Do you drain oil hot or cold?

Warm is the right answer — not stone cold, not straight off a long drive. Run the engine five to ten minutes so the oil is fluid enough to drain cleanly, then let it sit a few minutes before you start. Draining cold leaves more residue; draining dangerously hot risks burns.

How do I remove a stuck oil filter?

Use an oil filter wrench sized for your filter — cup, strap or claw style depending on clearance. Break it loose gently to avoid tearing the gasket. As a last resort on a filter you’re discarding, a long screwdriver driven through the canister gives leverage. Our oil filter guide covers wrench types.

How much oil do I put back in?

Check your manual for the exact capacity — it varies by engine and shouldn’t be guessed. Add roughly 80% first, then fine-tune with the dipstick to the upper half of the min–max range, never over MAX. The number on the bottle is not your guide; the number in the manual is.

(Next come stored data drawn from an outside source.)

/-- A generated key pair parses to ρ and t = A·s + e, and to s, the public key, its hash and z (R267, R269). -/
theorem keygenInternal_parses {P : Config.Params} {fuel : Nat} {d z pk sk : Bytes} (hz : z.length = 32)
    (h : keygenInternal P fuel d z = some (pk, sk)) :
    let g := (P.hashG d).toList
    let s := cbdVec (P.noiseStream (g.drop 32) 768).toList 0 3
    let e := cbdVec (P.noiseStream (g.drop 32) 768).toList 384 3
    ∃ A, IsMatrixOf P fuel (g.take 32) A ∧ parsePk pk = some ⟨g.take 32, matMulAdd A s e⟩ ∧
      parseSk sk = some ⟨s, ⟨g.take 32, matMulAdd A s e⟩, hashPk P pk, z⟩ := by
  intro g s e
  obtain ⟨A, hA, hpkb, hskb⟩ := keygenInternal_eq_some h
  have hs : IsVec s := cbdVec_isVec _ 0
  have he : IsVec e := cbdVec_isVec _ 384
  have hpk : parsePk pk = some ⟨g.take 32, matMulAdd A s e⟩ :=
    hpkb ▸ parsePk_pkBytes (by simp) (matMulAdd_isVec (fun _ hi _ => hA.isElem hi) hs he)
  exact ⟨A, hA, hpk, hskb ▸ parseSk_skBytes hs hpk (hashPk_length P pk) hz⟩

/-- Settles O52: the parses invert the layouts, and a generated key pair is a pair of layouts. -/
theorem keyParsing : Obligations.KeyParsing := by
  refine ⟨parsePk_isSome_iff, fun b => ⟨parseSk_isSome_iff b, fun k hk => ?_⟩, fun P fuel d z pk sk hz h => ?_⟩
  · obtain ⟨-, -, hpk, hh, hkz⟩ := parseSk_eq_some_iff.1 hk
    exact ⟨parseSk_s_layout hk, hpk, hh, hkz⟩
  · obtain ⟨hpklen, hsklen⟩ := keygen_lengths hz h
    obtain ⟨A, hA, hpk, hsk⟩ := keygenInternal_parses hz h
    obtain ⟨hrho, ht⟩ := parsePk_layout hpk
    obtain ⟨-, -, hpart, -⟩ := parseSk_eq_some_iff.1 hsk
    exact ⟨hpklen, hsklen, parsePk_inj hpart hpk, hrho.symm, _, _, hpk, hrho, ht, hsk, parseSk_s_layout hsk, rfl, A, hA,
      fun _ => getD_matMulAdd A _ _⟩

end Sys2Proof.Machine
end

section
/-! SUPPORT. Encaps_internal and Decaps_internal in the coefficient domain, and when decoding gives the message back (R239, R262, R264,
R272). -/

namespace Sys2Proof.Machine

/-! ## Encaps_internal (R262) -/

/-- Encapsulation compresses u = Aᵗ·r + e1 and v = tᵗ·r + e2 + μ. -/
theorem encapsInternal_eq_some {P : Config.Params} {fuel : Nat} {k : PublicKey} {m h ct ss : Bytes} (ht : IsVec k.t)
    (henc : encapsInternal P fuel k m h = some (ct, ss)) :
    let str := (P.noiseStream (m ++ h) 896).toList
    let r := cbdVec str 0 3
    let tr := ringDot (fun i => k.t.getD i []) fun i => r.getD i []
    ∃ A, IsMatrixOf P fuel k.rho A ∧
      ct = ctBytes (matMulAdd (fun j i => A i j) r (cbdVec str 384 3))
        (elemAdd (elemAdd tr (cbd (slice str 768 128))) (decompress m 1)) ∧
      ss = kdf P (m ++ h ++ ct) := by
  intro str r tr
  simp only [encapsInternal, encapsWork, EncapsWork.output, Option.map_map, Option.map_eq_some_iff, Function.comp_apply,
    Prod.mk.injEq] at henc
  obtain ⟨a, ha, rfl, rfl⟩ := henc
  obtain ⟨A, hA, rfl⟩ := expandA_eq_some ha
  have hr : IsVec r := cbdVec_isVec str 0
  rw [vecAdd_matTVec (fun _ hi _ => hA.isElem hi) hr (cbdVec_length str 384 3), dot_vecNtt ht hr]
  exact ⟨A, hA, rfl, rfl⟩
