-- ==== Sys2Proof/Syntax.lean ====
section
/-!
DEFINITION. The commands of the EV3216 block, one constructor for each row of spec/opcode_table.json, in the
table's order. The table gives no row any bits: the operands are those that the row's rule speaks of.
A command is something the outside does to the device (a register access, a ring entry, a message, a packet, a
pin) or an event of the device's own that the spec names as one whole step (a deadline passing, data arriving).
-/

namespace Sys2Proof

/-- The window through which one PCI Express function reaches the device (R61): the physical function's, or
virtual function n's, which is partition n's (R108). -/
inductive View where
  | pf
  | vf (n : Fin 16)
  deriving DecidableEq, Repr

/-- The block types of R78. -/
inductive Blk where
  | devc | part | mvec | clst | opte | nwch | rede | isle | core | hbmc | tier | flsh | lend | pcie | ring
  | dmae | ethp | fabt | tokx | strm | deco | pwrc | secc | errm | side | mgmt
  deriving DecidableEq, Repr

/-- A register page: a block type and the instance number of R78 (a core's physical instance, an island's
number, otherwise the block's own number). -/
structure Page where
  blk : Blk
  inst : Nat
  deriving DecidableEq, Repr

/-- A core as descriptors and programs name it: cluster and logical number (R37). -/
structure CoreId where
  cluster : Fin 16
  core : Fin 16
  deriving DecidableEq, Repr

/-- An engine of a core, by its queue number (R231): 0 load, 1 array, 2 vector, 3 store. -/
structure EngineId where
  at_ : CoreId
  queue : Fin 4
  deriving DecidableEq, Repr

/-- A submission ring of a partition (R549). -/
structure RingId where
  part : Fin 16
  ring : Fin 4
  deriving DecidableEq, Repr

/-- What every submission entry carries (R553): its tag, the quiet flag, and whether every reserved bit and
unused byte of the entry is zero. -/
structure Entry where
  tag : BitVec 64
  quiet : Bool
  clean : Bool
  deriving DecidableEq, Repr

/-- A DMA channel (R563). -/
structure ChanId where
  eng : Fin 32
  ch : Fin 8
  deriving DecidableEq, Repr

/-- A sub-port of an Ethernet port (R471). -/
structure SubId where
  port : Fin 12
  sub : Fin 4
  deriving DecidableEq, Repr

/-- A frame as the MAC receives it (R475): the bytes from the destination address to the last byte before the
FCS, whether the FCS is right, and whether an uncorrectable FEC codeword lies inside it. -/
structure RxFrame where
  bytes : List Byte
  fcsOk : Bool
  fecBad : Bool
  deriving DecidableEq, Repr

/-- An ebb message (R495), after its fields are taken from the 46-byte payload; clean says that magic, version
and reserved bytes are right. -/
structure EbbMsg where
  src : BitVec 48
  seq : BitVec 16
  lanes : Byte
  flags : Byte
  clean : Bool
  deriving DecidableEq, Repr

/-- A transport packet as it arrives (R509), with the peer link and sub-port on which it came: the header's
fields, the sealed payload and the tag. headerOk says that the reserved bits and bytes of the header are zero
and that len agrees with the datagram (R515 step 1). ecnCe says that the packet's ECN field is CE (R526). -/
structure Packet where
  link : Nat
  sub : SubId
  ver : Byte
  flags : Byte
  part : Byte
  srcDev : BitVec 16
  dstDev : BitVec 16
  srcEpoch : BitVec 32
  dstEpoch : BitVec 32
  flow : BitVec 16
  key : Fin 2
  ce : Byte
  psn : BitVec 32
  ack : BitVec 32
  ctr : BitVec 48
  sealed : List Byte
  gcmTag : List Byte
  headerOk : Bool
  ecnCe : Bool
  deriving DecidableEq, Repr

/-- A message of R441 as it arrives at an engine of this device, with the device and partition that sent it. -/
structure RedMsg where
  fromDev : BitVec 16
  level : Fin 2
  ring : Byte
  fmt : Byte
  tag : BitVec 32
  piece : BitVec 32
  elems : BitVec 32
  count : BitVec 32
  pieceLen : BitVec 16
  sender : BitVec 16
  payload : List Byte
  deriving DecidableEq, Repr

/-- A lending message of R324, with the device it came from. -/
structure LendMsg where
  fromDev : BitVec 16
  part : Fin 16
  lease : BitVec 32
  first : BitVec 32
  frames : BitVec 32
  grace : BitVec 32
  deriving DecidableEq, Repr

/-- A tree control message of R537, with the node it came from and the local partition it is for. -/
structure TreeMsg where
  part : Fin 16
  fromNode : Nat
  tag : BitVec 32
  offset : BitVec 64
  deriving DecidableEq, Repr

/-- The sender of a SPDM request (R673): PCI Express DOE on the PF, or MCTP on the management interface. -/
inductive SpdmVia where
  | doe
  | mctp
  deriving DecidableEq, Repr

/-- The two sideband inputs of R654. -/
inductive SideIn where
  | halt
  | brake
  deriving DecidableEq, Repr
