-- ==== Sys2Proof/Machine/TierOps.lean ====
section
/-!
DEFINITION. The memory tiers as the agents see them (chapter 7): the T1 space, translation, the cache of T2, T3 and T4
homes, and reads and writes of device virtual addresses with their faults.
-/

namespace Sys2Proof.Machine

/-! ### The T1 space (R290) -/

/-- The pseudo-channels of a partition, ascending. -/
def Dev.pchsOf (d : Dev) (n : Nat) : List Nat := (List.range 256).filter fun k => (d.tw n (1 + k / 32)).testBit (k % 32)

/-- A byte of a pseudo-channel. -/
def pchKey (k off : Nat) : Nat := hbmKey (k / 32) (pchBytes * (k % 32) + off)

/-- Byte a of the T1 space over the pseudo-channels ps (R290). -/
def t1Place (ps : List Nat) (a : Nat) : Nat :=
  pchKey (ps.getD (a / 256 % ps.length) 0) (a / (256 * ps.length) * 256 + a % 256)

/-- The byte of the T1 space that stands at a memory key. -/
def t1Unplace (ps : List Nat) (k : Nat) : Option Nat :=
  if k / memSpan < 768 ∨ 776 ≤ k / memSpan then none
  else
    let o := k % memSpan
    let r := ps.idxOf ((k / memSpan - 768) * 32 + o / pchBytes)
    if r < ps.length then some ((o % pchBytes / 256 * ps.length + r) * 256 + o % pchBytes % 256) else none

/-- Return bytes [a, a + n) of a T1 space to zero, unmarked (R729). -/
def Dev.t1Zero (d : Dev) (ps : List Nat) (a n : Nat) : Dev :=
  let inside (k : Nat) : Bool := match t1Unplace ps k with
    | some x => a ≤ x && x < a + n
    | none => false
  { d with mem := d.mem.filter fun (c : Host.Cell) => !inside c.1
           poison := d.poison.filter fun g => !inside (g * 64) }

/-! ### Pages (R293, R294) -/

/-- The key of the page or frame that begins at an address. -/
def pgKey (part va : Nat) : Nat := 1099511627776 * part + va / 65536
/-- A 4 KiB sector of a partition's space. -/
def sectKey (part va : Nat) : Nat := 1099511627776 * part + va / 4096
/-- The first address of a page's key. -/
def keyVa (k : Nat) : Nat := 65536 * (k % 1099511627776)

def Pg.size (g : Pg) : Nat := if g.big then 2097152 else 65536

/-- Device virtual addresses have 52 bits. -/
def vaLimit : Nat := 4503599627370496

/-- The page that holds an address, with its first address. -/
def Dev.page? (d : Dev) (n va : Nat) : Option (Nat × Pg) :=
  if vaLimit ≤ va then none
  else
    match d.tier.pages.find? (pgKey n va) with
    | some g => some (va / 65536 * 65536, g)
    | none =>
      match d.tier.pages.find? (pgKey n (va / 2097152 * 2097152)) with
      | some g => if g.big then some (va / 2097152 * 2097152, g) else none
      | none => none

/-- A partition's pages. -/
def Dev.pagesOf (d : Dev) (n : Nat) : SMap Pg := d.tier.pages.range (1099511627776 * n) (1099511627776 * (n + 1))
def Dev.framesOf (d : Dev) (n : Nat) : SMap Frame := d.tier.frames.range (1099511627776 * n) (1099511627776 * (n + 1))

def Dev.updTier (d : Dev) (f : Tier → Tier) : Dev := { d with tier := f d.tier }
def Dev.setPage (d : Dev) (k : Nat) (g : Pg) : Dev := d.updTier fun t => { t with pages := t.pages.insert k g }
def Dev.setFrame (d : Dev) (k : Nat) (f : Frame) : Dev := d.updTier fun t => { t with frames := t.frames.insert k f }
def Dev.dropFrame (d : Dev) (k : Nat) : Dev := d.updTier fun t => { t with frames := t.frames.erase k }

/-- Bytes of a partition's pages homed in a tier. -/
def Dev.homed (d : Dev) (n t : Nat) : Nat :=
  sumN (((d.pagesOf n).filter fun (e : Nat × Pg) => e.2.home.tier == t).map fun (e : Nat × Pg) => e.2.size)
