-- ==== Sys2Proof/Machine/Ring.lean ====
section
/-!
DEFINITION. Command rings (R549–R562): the next entry, completions, doorbells and the errors of the bus. Ring page n
is partition n's; 16 is the operator's, in the PCIE page.
-/

namespace Sys2Proof.Machine

def ringPage (n : Nat) : Page := if n = 16 then pPcie else pRing n
def ringView (n : Nat) : View := if n = 16 then .pf else viewOf n
def ringPart (n : Nat) : Option Nat := if n = 16 then none else some n
/-- The ring page of a function. -/
def ringNo (fn : View) : Nat := fn.part.getD 16
/-- Submission rings of a page. -/
def ringCount (n : Nat) : Nat := if n = 16 then 1 else 4

def Dev.ring (d : Dev) (n : Nat) : Ring := d.rings.get .reset n
def Dev.updRing (d : Dev) (n : Nat) (f : Ring → Ring) : Dev := { d with rings := d.rings.upd .reset n f }

/-- Entries of a ring by its CFG word (R549). -/
def ringSize (cfg : Nat) : Nat := 2 ^ Nat.max 4 (Nat.min 12 (bits cfg 3 0))
def Dev.sqCfg (d : Dev) (n i : Nat) : Nat := d.reg (ringPage n) (0x088 + 32 * i)
def Dev.cqCfg (d : Dev) (n : Nat) : Nat := d.reg (ringPage n) 0x108

/-- An error of a ring page's own operation, in the PF view and the partition's. -/
def Dev.ringErr (d : Dev) (n code : Nat) : Dev := d.errP (ringPage n) code (ringPart n)
/-- Counters of RING and PCIE: 0 commands, 1 completions, 2 posts (RING only), doorbell_bad. -/
def Dev.ringCnt (d : Dev) (n k : Nat) : Dev := d.cntP (ringPage n) k 1 (ringPart n)
def Dev.doorbellBad (d : Dev) (n : Nat) : Dev := d.ringCnt n (if n = 16 then 2 else 3)

/-! ### Completions (R554–R557) -/

def Compl.bytes (c : Compl) (phase : Bool) : List Byte :=
  leBytes 8 c.tag ++ leBytes 1 c.status ++ leBytes 1 c.kind ++ leBytes 2 (c.head % 4096 + c.ring * 4096) ++
  leBytes 2 c.detail ++ leBytes 1 0 ++ leBytes 1 (b2n phase)

/-- An entry can be written now. -/
def Dev.cqRoom (d : Dev) (n : Nat) : Bool :=
  bit (d.cqCfg n) 8 && d.bst (ringPage n) != .halted && (d.ring n).cqUsed < ringSize (d.cqCfg n)

/-- Write one completion entry (R554–R556). -/
def Dev.cqWrite (d : Dev) (n : Nat) (c : Compl) : Dev :=
  let r := d.ring n
  let size := ringSize (d.cqCfg n)
  let base := d.reg (ringPage n) 0x100 + 4294967296 * d.reg (ringPage n) 0x104
  let d := d.put (.hostWrite (ringView n) (base + 16 * r.cqTail) (c.bytes r.phase) [])
  let t := (r.cqTail + 1) % size
  let d := d.updRing n fun r => { r with cqTail := t, cqUsed := r.cqUsed + 1, phase := if t = 0 then !r.phase else r.phase, armed := false }
  let d := d.ringCnt n 1
  let d := if c.kind = 1 then d.ringCnt n 2 else d
  let d := if r.cqUsed + 1 = size then d.evtP (ringPage n) 2 (ringPart n) else d
  if r.armed then d.msix (ringView n) (if n = 16 then bits (d.reg pPcie 0x040) 10 0 else bits (d.reg (pRing n) 0x040) 5 0) else d

/-- Write the completions that wait, while there is room. -/
def Dev.cqFlush (n : Nat) : List Compl → Dev → Dev
  | [], d => d
  | c :: cs, d =>
    if d.cqRoom n then Dev.cqFlush n cs ((d.cqWrite n c).updRing n fun r => { r with held := cs }) else d

/-- A command ends: its completion, unless it is quiet and done (R553); lost where the page is Halted (R562). -/
def Dev.complete (d : Dev) (n i : Nat) (e : Entry) (head status detail : Nat) : Dev :=
  let d := d.updRing n fun r => { r with running := r.running.erase i }
  if (e.quiet && status = 0) || d.bst (ringPage n) == .halted then d
  else
    let c : Compl := ⟨e.tag.toNat, status, 0, i, detail, head⟩
    let d := d.updRing n fun r => { r with held := r.held ++ [c] }
    Dev.cqFlush n (d.ring n).held d

/-! ### Submission (R550–R553) -/

/-- A ring takes commands: an operator's always, a partition's while its function is enabled (R109) and no reset of the
partition is in progress (R135). -/
def Dev.ringOpen (d : Dev) (n : Nat) : Bool := n = 16 || (d.parts.vfEnabled.contains n && !(d.parts.st.get .reset n).inReset)

/-- The control processors can read the head entry of a ring. -/
def Dev.ringReady (d : Dev) (n i : Nat) : Bool :=
  let r := d.ring n
  d.bst (ringPage n) == .running && d.ringOpen n && bit (d.sqCfg n i) 8 && !r.halted.contains i && i < ringCount n &&
  r.heads.get 0 i != r.tails.get 0 i && (r.running.find? i).isNone

/-- The clusters that a command in progress names. -/
def RunCmd.names : RunCmd → Nat
  | .park _ m => m
  | .switch _ _ m => m
  | .resume _ m _ => m
  | .partReset _ => 0

/-- A command in progress on another ring names one of these clusters (R552). -/
def Dev.clustersBusy (d : Dev) (n i mask : Nat) : Bool :=
  (d.ring n).running.any fun (e : Nat × (RunCmd × Entry × Nat)) => e.1 ≠ i && e.2.1.names &&& mask ≠ 0

/-- Read and run the head entry, once what it needs can be read: the head moves first (R550). starts says that HALT_N
holds the command back (R656). -/
def ringTry (n i : Nat) (e : Entry) (mask : Nat) (starts : Bool) (pre : Dev → Bool × Dev) (run : Nat → Dev → Dev) (d : Dev) : Dev :=
  if !d.ringReady n i || (starts && d.halt.effect) || d.clustersBusy n i mask then d
  else
    let (ok, d) := if e.clean then pre d else (true, d)
    if !ok then d
    else
      let head := ((d.ring n).heads.get 0 i + 1) % ringSize (d.sqCfg n i)
      let d := (d.updRing n fun r => { r with heads := r.heads.put 0 i head }).ringCnt n 0
      if !e.clean then d.complete n i e head 0x41 0 else run head d

/-- Read and run the head entry. -/
def ringCmd (n i : Nat) (e : Entry) (mask : Nat) (starts : Bool) (run : Nat → Dev → Dev) (d : Dev) : Dev :=
  ringTry n i e mask starts (fun d => (true, d)) run d

/-- The command goes on over later steps. -/
def Dev.ringRuns (d : Dev) (n i : Nat) (c : RunCmd) (e : Entry) (head : Nat) : Dev :=
  d.updRing n fun r => { r with running := r.running.insert i (c, e, head) }

/-! ### Doorbells and enables -/

/-- A register of the function's rings is written through a view: its own, or the PF view (R61, R108). -/
def Dev.ringVia (d : Dev) (v fn : View) (off : Nat) (f : Dev → Dev) : Dev := d.through v (ringPage (ringNo fn)) off f

/-- A new tail (R550, R551): at or above the size, or past the head, is dropped; so is one to a halted ring (R577). -/
def sqTail (v fn : View) (i : Nat) (value : Word) (d : Dev) : Dev :=
  let n := ringNo fn
  if ringCount n ≤ i then d
  else d.ringVia v fn (0x08C + 32 * i) fun d =>
    let r := d.ring n
    let size := ringSize (d.sqCfg n i)
    let t := bits value.toNat 11 0
    let h := r.heads.get 0 i
    if r.halted.contains i then d
    else if size ≤ t ∨ (t + size - h) % size < (r.tails.get 0 i + size - h) % size then
      (d.err v (ringPage n) 0x0101).doorbellBad n
    else d.updRing n fun r => { r with tails := r.tails.put 0 i t }
/-- SQ_TAIL_DOORBELL (R550). -/
def execSqTailDoorbell (v fn : View) (ring : Fin 4) (value : Word) (s : State) : Host.Outcome State Fault Refusal :=
  onDev (sqTail v fn ring.val value) s

/-- A bus error while a submission entry is read (R561). -/
def sqBusError (fn : View) (i : Nat) (d : Dev) : Dev :=
  let n := ringNo fn
  if !d.ringReady n i then d
  else ((d.updRing n fun r => { r with halted := r.halted.add i }).ringErr n 0x0102).evtP (ringPage n) 1 (ringPart n)
/-- SQ_READ_BUS_ERROR (R561). -/
def execSqReadBusError (fn : View) (ring : Fin 4) (s : State) : Host.Outcome State Fault Refusal :=
  onDev (sqBusError fn ring.val) s

/-- CFG of a submission ring: the size only while the ring is not enabled; enabling starts it empty (R561). -/
def sqEnable (v fn : View) (i : Nat) (value : Word) (d : Dev) : Dev :=
  let n := ringNo fn
  let p := ringPage n
  let off := 0x088 + 32 * i
  if ringCount n ≤ i then d
  else d.ringVia v fn off fun d =>
    let old := d.reg p off
    if bit old 8 then d.setReg p off (bits old 3 0 + (if bit value.toNat 8 then 256 else 0))
    else
      let d := d.setReg p off (bits value.toNat 3 0 + (if bit value.toNat 8 then 256 else 0))
      if bit value.toNat 8 then
        d.updRing n fun r => { r with heads := r.heads.erase i, tails := r.tails.erase i, halted := r.halted.del i }
      else d
/-- SQ_RING_ENABLE (R561). -/
def execSqRingEnable (v fn : View) (ring : Fin 4) (value : Word) (s : State) : Host.Outcome State Fault Refusal :=
  onDev (sqEnable v fn ring.val value) s

/-- CFG of a completion ring: enabling starts it empty with phase 1 (R555). -/
def cqEnable (v fn : View) (value : Word) (d : Dev) : Dev :=
  let n := ringNo fn
  let p := ringPage n
  d.ringVia v fn 0x108 fun d =>
    let old := d.reg p 0x108
    if bit old 8 then d.setReg p 0x108 (bits old 3 0 + (if bit value.toNat 8 then 256 else 0))
    else
      let d := d.setReg p 0x108 (bits value.toNat 3 0 + (if bit value.toNat 8 then 256 else 0))
      if bit value.toNat 8 then
        let d := d.updRing n fun r => { r with cqHead := 0, cqTail := 0, cqUsed := 0, phase := true, armed := false }
        Dev.cqFlush n (d.ring n).held d
      else d

/-- A base register of a ring: writable only while its ring is not enabled. -/
def ringBase (v : View) (fn : View) (off cfg : Nat) (value : Word) (d : Dev) : Dev :=
  d.ringVia v fn off fun d => if bit (d.reg (ringPage (ringNo fn)) cfg) 8 then d else d.wrReg v (ringPage (ringNo fn)) off value

/-- A new head of the completion ring (R555, R556): entries up to it are released; the ring is armed, and an entry
beyond the head sends the message at once. A head at or above the size, or past the tail, is dropped as R551 drops. -/
def cqHead (v fn : View) (value : Word) (d : Dev) : Dev :=
  let n := ringNo fn
  d.ringVia v fn 0x10C fun d =>
    let r := d.ring n
    let size := ringSize (d.cqCfg n)
    let h := bits value.toNat 11 0
    let rel := (h + size - r.cqHead) % size
    if size ≤ h ∨ r.cqUsed < rel then (d.err v (ringPage n) 0x0101).doorbellBad n
    else
      let was := r.cqUsed = size
      let left := r.cqUsed - rel
      let d := d.updRing n fun r => { r with cqHead := h, cqUsed := left, armed := left = 0 }
      let d := if was && left < size && n ≠ 16 then
          let (k, d) := d.freeNat 5
          d.cntP (pRing n) 5 k (some n) else d
      let d := if left = 0 then d else
          d.msix (ringView n) (if n = 16 then bits (d.reg pPcie 0x040) 10 0 else bits (d.reg (pRing n) 0x040) 5 0)
      Dev.cqFlush n (d.ring n).held d
/-- CQ_HEAD_DOORBELL (R556). -/
def execCqHeadDoorbell (v fn : View) (value : Word) (s : State) : Host.Outcome State Fault Refusal :=
  onDev (cqHead v fn value) s

/-- A bus error while a completion entry is written (R562): the page is Halted; completions that wait are discarded
(R577). -/
def cqBusError (fn : View) (d : Dev) : Dev :=
  let n := ringNo fn
  if !bit (d.cqCfg n) 8 ∨ d.bst (ringPage n) = .halted then d
  else ((d.toState (ringPage n) .halted).updRing n fun r => { r with held := [] }).ringErr n 0x0103
/-- CQ_WRITE_BUS_ERROR (R562). -/
def execCqWriteBusError (fn : View) (s : State) : Host.Outcome State Fault Refusal := onDev (cqBusError fn) s

end Sys2Proof.Machine
end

Do I need a new crush washer every time?

For single-use aluminium or copper washers, yes. The washer deforms once under torque to seal, so a reused one can weep. They cost almost nothing — replace it every change unless your vehicle specifically uses a reusable plug.

Is it safe to change oil with just a floor jack?

No. A jack is for lifting, not supporting. Always lower the car onto rated axle stands at the manufacturer’s support points (with wheel chocks), or use ramps. Never put any part of your body under a car held up only by a jack.